The current subclassification of the aGPCR family is based on the phylogenetic profile of 7TM sequences of the 33 human genes20 (Fig. 1A). Several aspects relating to this internal ordering scheme are controversial. First, the scientific rationale of the subfamily assembly is not clear. For example, according to bootstrap values and branch length values, subfamilies ADGRL and ADGRE cluster together and should not be divided into two separate subfamilies. In addition, ADGRG7/GPR128, although not closely related to other subfamily VIII members, is grouped into this subfamily. Second, the current subfamily classification completely neglects aGPCR homologs from other species and renders the assignment of newly discovered genes difficult, if not impossible. By screening the D. melanogaster genome using the combination of a 7TM and GAIN domain-encoding sequence as a query, we identified three novel putative aGPCRs: CG15556, CG11318, and CG15744. While dmCG15744 clustered to subfamily III (ADGRA), dmCG15556 and dmCG11318 could not be assigned to any of the existing subfamilies but rather constitute a novel aGPCR subfamily. This is particularly noteworthy in light of efforts that use genetic models, such as the nematode Caenorhabditis elegans,47, 48 the vinegar fly D. melanogaster,34, 35, 49 and the zebrafish Danio rerio50-52 to unravel the physiological roles and pharmacological underpinnings of aGPCR functions.
As evident from a recent genomic analysis of the zebrafish aGPCR repertoire25 (Fig. 1B), a one-to-one ortholog assignment of aGPCRs between human and the zebrafish is problematic. This is due to the fact that several zebrafish aGPCRs are phylogenetically placed in a basal position to more than one human aGPCR (e.g., in subfamily VI and subfamily VIII), and because the zebrafish often possesses multiple orthologs (e.g., LPHN1, CD97, and CELSR1) that are related to a single human aGPCR ortholog. This is not an aGPCR-specific issue, but also evident in many GPCRs when homologs of distantly related species are compared. Here, an intermediate category between the individual member (1° level) and “subfamilies” (currently 3° level) is required.

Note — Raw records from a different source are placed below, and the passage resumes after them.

-- ==== Sys2Proof/Laws/Fields.lean ====
section
/-! SUPPORT. What register fields, flags and bits read after a write of a field, a flag or a bit. -/

namespace Sys2Proof.Machine

open Sys2Proof

/-- A number as what lies above a field, the field, and what lies below it. -/
theorem split_field (v lo n : Nat) : v = 2 ^ (lo + n) * (v / 2 ^ (lo + n)) + (2 ^ lo * bitsOf v lo n + v % 2 ^ lo) := by
  unfold bitsOf
  rw [Nat.shiftRight_eq_div_pow]
  have h1 := Nat.div_add_mod v (2 ^ lo)
  have h2 := Nat.div_add_mod (v / 2 ^ lo) (2 ^ n)
  rw [Nat.div_div_eq_div_mul, ← pow_add] at h2
  rw [pow_add]
  calc v = 2 ^ lo * (v / 2 ^ lo) + v % 2 ^ lo := h1.symm
    _ = 2 ^ lo * (2 ^ n * (v / 2 ^ (lo + n)) + v / 2 ^ lo % 2 ^ n) + v % 2 ^ lo := by rw [h2]
    _ = _ := by rw [pow_add]; ring

/-- A field write, as the parts above, in and below the field. -/
theorem putBits_eq (v lo n x : Nat) :
    putBits v lo n x = 2 ^ (lo + n) * (v / 2 ^ (lo + n)) + (2 ^ lo * (x % 2 ^ n) + v % 2 ^ lo) := by
  have h := split_field v lo n
  unfold putBits
  rw [Nat.shiftLeft_eq, Nat.shiftLeft_eq]
  have e1 : bitsOf v lo n * 2 ^ lo = 2 ^ lo * bitsOf v lo n := Nat.mul_comm ..
  have e2 : x % 2 ^ n * 2 ^ lo = 2 ^ lo * (x % 2 ^ n) := Nat.mul_comm ..
  rw [e1, e2]
  generalize 2 ^ (lo + n) * (v / 2 ^ (lo + n)) = A at *
  generalize 2 ^ lo * bitsOf v lo n = B at *
  omega

/-- Bit by bit, a field write takes the new bits inside the field and the old ones elsewhere. -/
theorem putBits_testBit (v lo n x i : Nat) :
    (putBits v lo n x).testBit i = if lo ≤ i ∧ i < lo + n then x.testBit (i - lo) else v.testBit i := by
  have hlow : v % 2 ^ lo < 2 ^ lo := Nat.mod_lt _ (by positivity)
  have hmid : x % 2 ^ n < 2 ^ n := Nat.mod_lt _ (by positivity)
  have hin : 2 ^ lo * (x % 2 ^ n) + v % 2 ^ lo < 2 ^ (lo + n) := by
    rw [pow_add]
    calc 2 ^ lo * (x % 2 ^ n) + v % 2 ^ lo < 2 ^ lo * (x % 2 ^ n + 1) := by rw [Nat.mul_add]; omega
      _ ≤ 2 ^ lo * 2 ^ n := Nat.mul_le_mul_left _ hmid
  rw [putBits_eq, Nat.testBit_two_pow_mul_add _ hin]
  by_cases h1 : i < lo + n
  · rw [if_pos h1, Nat.testBit_two_pow_mul_add _ hlow]
    by_cases h2 : i < lo
    · rw [if_pos h2, if_neg (by omega), Nat.testBit_mod_two_pow]; simp [h2]
    · rw [if_neg h2, if_pos (by omega), Nat.testBit_mod_two_pow]; 
      have : i - lo < n := by omega
      simp [this]
  · rw [if_neg h1, if_neg (by omega), Nat.testBit_div_two_pow]; congr 1; omega

/-- Bit by bit, a field read shifts the field down. -/
theorem bitsOf_testBit (v lo n i : Nat) : (bitsOf v lo n).testBit i = (decide (i < n) && v.testBit (lo + i)) := by
  unfold bitsOf; rw [Nat.testBit_mod_two_pow, Nat.testBit_shiftRight]

/-- Bit by bit, what a named field write leaves. -/
theorem Fld.put_getLsbD (f : Fld) (w : Word32) (x i : Nat) (hi : i < 32) :
    (f.put w x).getLsbD i = if f.lo ≤ i ∧ i < f.lo + f.width then x.testBit (i - f.lo) else w.getLsbD i := by
  unfold Fld.put
  rw [BitVec.getLsbD_ofNat, putBits_testBit]; simp [hi, BitVec.testBit_toNat]

/-- A field reads what was written to it. -/
theorem Fld.get_put (f : Fld) (w : Word32) (x : Nat) (h : f.lo + f.width ≤ 32) : f.get (f.put w x) = x % 2 ^ f.width := by
  apply Nat.eq_of_testBit_eq
  intro i
  unfold Fld.get
  rw [bitsOf_testBit, BitVec.testBit_toNat, Nat.testBit_mod_two_pow]
  by_cases hi : i < f.width
  · rw [Fld.put_getLsbD _ _ _ _ (by omega)]; simp [hi]
  · simp [hi]

/-- A field depends on its own bits alone. -/
theorem Fld.get_congr (f : Fld) (v w : Word32) (h : ∀ i, f.lo ≤ i → i < f.lo + f.width → v.getLsbD i = w.getLsbD i) :
    f.get v = f.get w := by
  apply Nat.eq_of_testBit_eq
  intro i
  unfold Fld.get
  rw [bitsOf_testBit, bitsOf_testBit, BitVec.testBit_toNat, BitVec.testBit_toNat]
  by_cases hi : i < f.width
  · rw [h _ (by omega) (by omega)]
  · simp [hi]

/-- Another field keeps its value. -/
theorem Fld.get_put_ne (f g : Fld) (w : Word32) (x : Nat) (h : g.lo + g.width ≤ 32)
    (d : f.lo + f.width ≤ g.lo ∨ g.lo + g.width ≤ f.lo) : g.get (f.put w x) = g.get w := by
  apply Fld.get_congr
  intro i h1 h2
  rw [Fld.put_getLsbD _ _ _ _ (by omega), if_neg (by omega)]

/-- Bit by bit, setting one bit. -/
theorem getLsbD_or_bit (w : Word32) (n i : Nat) (h : n < 32) :
    (w ||| BitVec.ofNat 32 (2 ^ n)).getLsbD i = (w.getLsbD i || decide (i = n)) := by
  rw [BitVec.getLsbD_or, BitVec.getLsbD_ofNat, Nat.testBit_two_pow]
  by_cases h1 : i = n
  · subst h1; simp [h]
  · have : ¬ n = i := fun e => h1 e.symm
    simp [h1, this]

/-- Bit by bit, clearing one bit. -/
theorem getLsbD_and_bit (w : Word32) (n i : Nat) (h : n < 32) :
    (w &&& ~~~BitVec.ofNat 32 (2 ^ n)).getLsbD i = (w.getLsbD i && decide (i ≠ n)) := by
  rw [BitVec.getLsbD_and, BitVec.getLsbD_not, BitVec.getLsbD_ofNat, Nat.testBit_two_pow]
  by_cases h1 : i = n
  · subst h1; simp [h]
  · have : ¬ n = i := fun e => h1 e.symm
    by_cases h2 : i < 32
    · simp [h1, h2, this]
    · simp [h1, this, BitVec.getLsbD_of_ge w i (by omega)]

theorem State.reg_setBit (s : State) (a i b : Nat) :
    (s.setBit a i).reg b = if b = a then s.reg a ||| BitVec.ofNat 32 (2 ^ i) else s.reg b := State.reg_setReg ..
theorem State.reg_clrBit (s : State) (a i b : Nat) :
    (s.clrBit a i).reg b = if b = a then s.reg a &&& ~~~BitVec.ofNat 32 (2 ^ i) else s.reg b := State.reg_setReg ..
theorem State.reg_setFlag (s : State) (a b : Nat) (f : Fld) :
    (s.setFlag a f).reg b = if b = a then s.reg a ||| BitVec.ofNat 32 (2 ^ f.lo) else s.reg b := State.reg_setReg ..
theorem State.reg_clrFlag (s : State) (a b : Nat) (f : Fld) :
    (s.setFlag a f false).reg b = if b = a then s.reg a &&& ~~~BitVec.ofNat 32 (2 ^ f.lo) else s.reg b := State.reg_setReg ..
theorem State.reg_setFld (s : State) (a b : Nat) (f : Fld) (x : Nat) :
    (s.setFld a f x).reg b = if b = a then f.put (s.reg a) x else s.reg b := State.reg_setReg ..
theorem State.reg_bump (s : State) (a b : Nat) (f : Fld) (n : Nat) :
    (s.bump a f n).reg b = if b = a then f.put (s.reg a) (min (s.fld a f + n) (2 ^ f.width - 1)) else s.reg b := State.reg_setReg ..

theorem State.bit_setFlag (s : State) (a b i : Nat) (f : Fld) (h : f.lo < 32) :
    (s.setFlag a f).bit b i = (s.bit b i || decide (b = a ∧ i = f.lo)) := by
  unfold State.bit; rw [State.reg_setFlag]
  by_cases e : b = a
  · subst e; rw [if_pos rfl, getLsbD_or_bit _ _ _ h]; simp
  · simp [e]
theorem State.bit_clrFlag (s : State) (a b i : Nat) (f : Fld) (h : f.lo < 32) :
    (s.setFlag a f false).bit b i = (s.bit b i && !decide (b = a ∧ i = f.lo)) := by
  unfold State.bit; rw [State.reg_clrFlag]
  by_cases e : b = a
  · subst e; rw [if_pos rfl, getLsbD_and_bit _ _ _ h]; simp
  · simp [e]
theorem State.bit_setBit (s : State) (a b i n : Nat) (h : n < 32) :
    (s.setBit a n).bit b i = (s.bit b i || decide (b = a ∧ i = n)) := by
  unfold State.bit; rw [State.reg_setBit]
  by_cases e : b = a
  · subst e; rw [if_pos rfl, getLsbD_or_bit _ _ _ h]; simp
  · simp [e]
theorem State.bit_setFld (s : State) (a b i x : Nat) (f : Fld) (h : i < 32) :
    (s.setFld a f x).bit b i = if b = a ∧ f.lo ≤ i ∧ i < f.lo + f.width then x.testBit (i - f.lo) else s.bit b i := by
  unfold State.bit; rw [State.reg_setFld]
  by_cases e : b = a
  · subst e; rw [if_pos rfl, Fld.put_getLsbD _ _ _ _ h]; simp
  · simp [e]
/-- A flag is the bit its field starts at. -/
theorem State.flag_eq (s : State) (a : Nat) (f : Fld) : s.flag a f = s.bit a f.lo := rfl
theorem State.fld_setFld (s : State) (a x : Nat) (f : Fld) (h : f.lo + f.width ≤ 32) :
    (s.setFld a f x).fld a f = x % 2 ^ f.width := by
  unfold State.fld; rw [State.reg_setFld, if_pos rfl, Fld.get_put _ _ _ h]
theorem State.fld_setFld_ne (s : State) (a b x : Nat) (f g : Fld) (h : g.lo + g.width ≤ 32)
    (d : b ≠ a ∨ f.lo + f.width ≤ g.lo ∨ g.lo + g.width ≤ f.lo) : (s.setFld a f x).fld b g = s.fld b g := by
  unfold State.fld; rw [State.reg_setFld]
  by_cases e : b = a
  · subst e; rw [if_pos rfl, Fld.get_put_ne _ _ _ _ h (by tauto)]
  · simp [e]
theorem State.fld_setFlag_ne (s : State) (a b : Nat) (f g : Fld) (h : f.lo < 32)
    (d : b ≠ a ∨ f.lo < g.lo ∨ g.lo + g.width ≤ f.lo) : (s.setFlag a f).fld b g = s.fld b g := by
  unfold State.fld; rw [State.reg_setFlag]
  by_cases e : b = a
  · subst e; rw [if_pos rfl]
    apply Fld.get_congr
    intro i h1 h2
    rw [getLsbD_or_bit _ _ _ h]; simp; omega
  · simp [e]
end Sys2Proof.Machine
end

Information about the degree of relationship of receptors is important for in vitro analyses of aGPCRs as much as for the investigation of aGPCR function in their native biological environments. Moreover, ligand specificity and putative functional redundancy are highly relevant in in vivo settings and it is therefore important to know whether closely related genes can be considered as “subtypes” because they share the same endogenous agonist(s). For instance, thus far the Drosophila homolog CG8639/Cirl has been associated with vertebrate latrophilins. Several ligands have been described for mammalian latrophilins (teneurins,53 FLRTs,54, 55 and neurexin-1β54); however, to date, no evidence for an interaction between the orthologous invertebrate ligand candidates and invertebrate latrophilins/dmCirl has been obtained yet.56 While the extracellular region of vertebrate latrophilins and dmCIRL contains rhamnose-binding lectin and hormone receptor motif domains, the latter lacks the olfactomedin domain,57 which is required for biochemical interactions of vertebrate latrophilins with neurexin-1β and FLRT. This observation renders neurexin-1β and FLRT unlikely interactors for dmCIRL (corroborated by the fact that the Drosophila genome does not encode FLRT49). Thus, our phylogenetic assessment, which separates dmCirl from vertebrate latrophilins, may also reflect the differing ligand preferences between the phyla.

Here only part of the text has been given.